The Pennsylvania lawmakers note that nuclear plant operators feel “shortchanged by a marketplace and federal and state policies that do not compensate these plants for the environmental and grid-resilience benefits they provide.”
But federal initiatives to support nuclear and coal have stalled. Though FERC has a docket open to study resilience, there’s been little action since it was announced in January.
And the pushback continues.
Grid operator PJM — which the Pennsylvania lawmakers criticized — has opposed the Trump administration’s plants to support certain fuel types.
In October, PJM president and CEO Andrew Ott told Utility Dive that supporting specific resources is "a very inefficient answer." But Ott also said PJM needs “leadership” from FERC, and he asked the agency to move forward with its proceeding.
A recently released report from PJM found that coal and nuclear retirements planned for the next five years won’t impact grid reliability.
In a statement to Greentech Media about the report out of Pennsylvania, PJM said is "actively refining proposals on market rule changes with our regulators and stakeholders that would address concerns expressed in the report."
The grid operator said those proposals would incorporate state policies and value certain generator characteristics that increase grid reliability, while "maintaining the integrity of the market."
"As the industry and PJM’s system evolves, we continue to believe that our competitive markets provide the most efficient and effective mechanism to ensure ongoing reliability at the lowest cost for Pennsylvanians," PJM said. "The Federal Energy Regulatory Commission has determined that subsidies distort the wholesale electricity markets, and will have the effect of driving competitive generators out of the market and raising costs."
South Carolina is still cleaning up the mess left in the wake of the failed VC Summer nuclear project, canceled last year.
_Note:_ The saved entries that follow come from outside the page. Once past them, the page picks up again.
-- ==== Sys2Proof/WellFormed.lean ====
section
/-!
DEFINITION. Well-formed instructions: the checks that the types of the syntax do not make. A V operation meets the
field and type rules of spec/08 R204 to R225; an event names an agent, a die or a queue that exists (spec/01 R11, R12).
-/
namespace Sys2Proof

/-- Agents of spec/01 R11: cores 0 to 71 and Saffrons 72 to 80 of dies 0 to 7. -/
def agentOk (who : Nat) : Bool := decide (who / 128 < 8) && decide (who % 128 ≤ 80)
def coreOk (who : Nat) : Bool := decide (who / 128 < 8) && decide (who % 128 < 72)
def saffronOk (who : Nat) : Bool := agentOk who && decide (72 ≤ who % 128)

/-- Well-formedness of an instruction or event. -/
def Instr.wf (i : Instr) : Bool :=
  match i.vform with
  | some (_, f, v) => (f.check v).isNone
  | none =>
    match i with
    | .queueMessageAppend q c _ => decide (q < 128) && decide (c < 65536)
    | .flueMove q => decide (q < 128)
    | .targetFillCompletion t => decide (t < 8)
    | .preemptionRequest q => decide (q < 64)
    | .agreementContributionArrival g _ _ => decide (g < 256)
    | .lateLimitExpiry g _ => decide (g < 256)
    | .agreementOutcomeDelivery g _ _ => decide (g < 256)
    | .reportCopyWrite g _ _ _ => decide (g < 256)
    | .groupInvalidate g => decide (g < 256)
    | .heartbeatArrival dv => decide (dv < 4096)
    | .deviceLoss dv => decide (dv < 4096)
    | .frameArrival n _ => decide (n < 16)
    | .tasksetFirstArrival h _ | .tasksetActivation h _ | .condActivation h _
    | .whileActivation h _ | .joinActivation h _ | .endActivation h _ => decide (h < 256)
    | .queueEnable q => decide (q < 64)
    | .damperCharge c b _ => decide (c < 65536) && decide (b < 3)
    | .damperRefill c b => decide (c < 65536) && decide (b < 3)
    | .chimneyLinkDown k => decide (k < 2)
    | .chimneyLinkUp k => decide (k < 2)
    | _ => true

/-- An operation of a bundle's slots, as against an event. -/
def Instr.slotOp : Instr → Bool
  | .exposedResultLanding .. | .loadCompletion .. | .copyCompletion .. | .cnetCompletion ..
  | .landingPostDelivery .. | .cpostDelivery .. | .armedCopyFire .. | .flagPostDelivery ..
  | .queueMessageAppend .. | .flueMove .. | .targetFillCompletion .. | .preemptionRequest ..
  | .agreementContributionArrival .. | .lateLimitExpiry .. | .agreementOutcomeDelivery .. | .reportCopyWrite ..
  | .groupInvalidate .. | .heartbeatArrival .. | .deviceLoss .. | .frameArrival .. | .rxSegmentArrival ..
  | .rxRemoteRead .. | .bellowsMessageArrival .. | .graphLaunch .. | .tasksetFirstArrival ..
  | .tasksetActivation .. | .condActivation .. | .whileActivation .. | .joinActivation .. | .endActivation ..
  | .tlbInvalidate .. | .engineRestart .. | .queueEnable .. | .registerPageWindowWrite .. | .registerWrite ..
  | .hostMemoryAccess .. | .hostCompletionTimeout .. | .clockStep .. | .bringUpStage .. | .softErrorRollback ..
  | .machineCheck .. | .damperCharge .. | .damperRefill .. | .chimneyLinkDown .. | .chimneyLinkUp ..
  | .hostWindowAccess .. | .spdmRequest .. | .weakStoreReachesHome .. | .bundleIssue | .trapEntry
  | .hearthLanding | .mjoinRendezvous | .mjoinWaitLimitExpiry | .fenceCompletion | .taskRetirement
  | .taskDispatch | .forcedRollback | .saveCompletion | .yieldThresholdExpiry | .heartbeatSend | .bellowsSend
  | .bellowsRecv | .bellowsRrs | .bellowsCopy | .bellowsWait | .bellowsPost | .bellowsLoop | .bellowsEndl
  | .bellowsHalt | .saffronRequestTake | .notifyRead | .tlbInvalidateCompletion | .dieFence | .dieOpen
  | .attest | .ckpt | .mailboxInvalidCommand | .hubLinkFailure | .thermalFence | .coolantLoss | .moduleReset
  | .softErrorCorrected | .hubLinkRetrain | .coreRestart => false
  | _ => true

end Sys2Proof
end

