/-- The place in the write order before which the Hearth reads no value of a byte: its start, or the acquire where an L1 copy may serve
it, and the latest store of its core that it sees (spec/07 R175). -/
def Core.byteFloor (c : Core) (pa cl hseq acq : Nat) (fwd : List (Nat × Byte)) : Nat :=
  let own := c.ownSeq pa
  if (fwd.find? fun p => p.1 == pa).isNone && decide (hseq < own) then hseq else max (if cl = 0 && !isWin pa then acq else hseq) own

/-- A byte of an element as the Hearth finds it: the bytes of one element share `grp`, and so the moment at which they are read, none
before `floor`. -/
def State.elemByte (s : State) (c : Core) (pa floor : Nat) (fwd : List (Nat × Byte)) (onWay : List Nat) (grp : Nat) : Byte :=
  let cur := s.byteCut (s.cutFrom floor grp) pa grp
  let now := c.ownByte pa
  match (if onWay.contains pa then fwd.find? fun p => p.1 == pa else none) with
  | some p => choose (s.freeNat (grp + 2 ^ 49)) p.2 ((if now.isNone then [cur] else []) ++ now.toList)
  | none => choose (s.freeNat (grp + 2 ^ 49)) cur now.toList

/-- Bytes of one store of this core have reached their homes: engines started before no longer find it on its way. -/
def Core.homed (c : Core) (as : List Nat) : Core :=
  { c with copies := c.copies.map fun x => { x with onWay := as.foldl List.erase x.onWay }
           hops := c.hops.map fun o => { o with onWay := as.foldl List.erase o.onWay } }

/-! ### Bytes of the masters of a context: strong reads and writes of engines (spec/12 R323) -/

/-- Read n bytes at a virtual address, each page checked. -/
def State.vread (s : State) (a : Acc) (by' : By) (va : Word) (n tag : Nat) : Except Nat (List Byte) :=
  (List.range n).foldr (fun i acc =>
    match acc with
    | .error e => .error e
    | .ok bs =>
      match s.access a .rd by' (va + BitVec.ofNat 64 i) (tag + i) with
      | .error e => .error e
      | .ok t => .ok (s.homeByte t.pa (tag + i) :: bs)) (.ok [])

/-- Physical addresses of n bytes at a virtual address, or the first refusal in increasing order. -/
def State.vaddrs (s : State) (a : Acc) (k : AKind) (by' : By) (va : Word) (tag : Nat) : Nat → Nat → Except (Nat × Word) (List Nat)
  | 0, _ => .ok []
  | n + 1, i =>
    let v := va + BitVec.ofNat 64 i
    match s.access a k by' v (tag + i) with
    | .error e => .error (e, v)
    | .ok t =>
      if k.writes && s.idleRange t.pa then .error (5, v)
      else match s.vaddrs a k by' va tag n (i + 1) with
        | .error e => .error e
        | .ok l => .ok (t.pa :: l)

/-- How many of the next addresses go on from `a`, at most as many as there are bytes. -/
def runLen : Nat → List Nat → Nat → Nat
  | a, b :: as, n + 1 => if b = a + 1 then runLen b as n + 1 else 0
  | _, _, _ => 0

/-- Put bytes at physical addresses, runs of consecutive addresses together; `skip` bytes belong to the run before. -/
def putRuns : State → Nat → List Nat → List Byte → State
  | s, n + 1, _ :: as, _ :: bs => putRuns s n as bs
  | s, 0, a :: as, b :: bs =>
    let k := runLen a as bs.length
    putRuns (s.homeWrite a (b :: bs.take k)) k as bs
  | s, _, _, _ => s

def State.putAt (s : State) (as : List Nat) (bs : List Byte) : State := putRuns s 0 as bs

end Sys2Proof.Machine
end

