/-- A free part of it reaches its home, none that is refused now; what remains. -/
def State.restPart (s : State) (bad : Nat → Bool) (q : Rest) : State × Rest :=
  let l := q.ws.zip (List.range q.ws.length)
  let now := fun p : (Nat × Byte) × Nat => s.free 1 (2 ^ 62 + q.step * 2 ^ 40 + p.2) == 1#1 && !bad p.1.1
  (s.putRest q.at0 ((l.filter now).map (·.1)), { q with ws := (l.filter fun p => !now p).map (·.1) })

/-- The frame stands in its buffer and its entry in the ring: TAIL advances (spec/21 R415). -/
def State.frameTail (s : State) (f : Frame) : State := s.wrNat (f.pa + 0x1C) 4 f.tail

/-- Place writes of a copy: a byte that a later-started copy of its slot has written keeps that value (spec/10 R262). The record says
what it has written. -/
def State.placeCopy (s : State) (key : Nat) (x : Copy) (ws : List (Nat × Byte)) : State × Copy :=
  let later := (s.coreOf key).copies.filter fun y => y.slot == x.slot && decide (x.ord < y.ord)
  let ws := ws.filter fun w => !(later.any fun y => y.wrote.contains w.1)
  let as := ws.map (·.1)
  let ws := if x.junk then as.zip ((List.range as.length).map fun i => s.free 8 (2 ^ 60 + i)) else ws
  let s1 := (s.putList ws).noteDirect key as
  (match x.at0 with
    | some n => s1.asOf s.wseq n
    | none => s1, { x with wrote := x.wrote ++ as })

def State.setCopy (s : State) (key : Nat) (x : Copy) : State :=
  s.modCore key fun c => { c with copies := c.copies.map fun y => if y.id == x.id then x else y }

/-- End a copy with its writes, status and failure: the fault log first, then the token (spec/18 R358). -/
def State.endCopy (s : State) (key : Nat) (x : Copy) (r : CRes) : State :=
  let p := s.placeCopy key x r.ws
  let s := p.1
  let s := if isFault r.status then
      s.logFault key x.slot x.img r.done r.status r.faddr x.op.code x.code x.acc.ctx else s
  let keepLand := decide (0 ≤ r.status) || (x.op == .pfd && r.status == -1)
  let x' : Copy := { p.2 with state := .ended, status := r.status, faddr := r.faddr, tokDone := false, rest := none,
                              logged := isFault r.status,
                              land := if keepLand then x.land else none, far := s.landsAway x }
  ((s.setCopy key x').settleTok key x').modCore key Core.tidy

/-! ### Parts of a copy that others see before it ends (spec/12 R330) -/

/-- Copies whose bytes may be seen one by one. -/
def Copy.inParts (x : Copy) : Bool := x.state == .running && x.early.isNone && x.op != .bgo && x.op != .net

/-- A free part of a copy's writes and what remains: any bytes; of a `ckvc` some first rows whole and bytes of the next, no progress word
before its entry (spec/10 R276). `marks` are the places of the progress word. -/
def State.split (s : State) (ordered : Bool) (marks : List Nat) (r : CRes) : List (Nat × Byte) × CRes :=
  let all := r.ws.zip r.rows
  let first := (r.rows.head?).getD 0
  let k := first + s.freeNat (2 ^ 62 - 1) % (r.done - first + 1)
  let coin := fun i : Nat => s.free 1 (2 ^ 62 + i) == 1#1
  let now := fun (p : ((Nat × Byte) × Nat) × Nat) =>
    if ordered then decide (p.1.2 < k) || (p.1.2 == k && !marks.contains p.1.1.1 && coin p.2) else coin p.2
  let l := all.zip (List.range all.length)
  let rest := (l.filter fun p => !now p).map (·.1)
  ((l.filter now).map (·.1.1), { r with ws := rest.map (·.1), rows := rest.map (·.2) })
This week Scana agreed to a $2 billion settlement to pay out customers of its utility, South Carolina Electric & Gas. The agreement, which still needs judicial approval, is one piece of Dominion and Scana’s complicated merger announced in January.
But in other states, nuclear is receiving support. In Georgia, a nuclear group has poured over $1 million into a Public Service Commission election to maintain support for the now-under-construction Vogtle project. Last week, New Jersey approved its Zero Emission Credit program and application process for nuclear plants. Illinois and New York have adopted similar policies.
Pennsylvania Nuclear Energy Caucus want to see the same credits offered to nuclear in that state. They also proposed establishing a carbon pricing program and working toward a more coordinated approach to state energy policy. Doing nothing, the group cautioned, will mean serious consequences.
“The loss of both Beaver Valley and [Three Mile Island], coupled with continuing and unmitigated financial pressures being applied by a dysfunctional wholesale electric market, is something that members of the caucus fear could be a devastating and permanent blow to Pennsylvania’s economy and environment,” they write.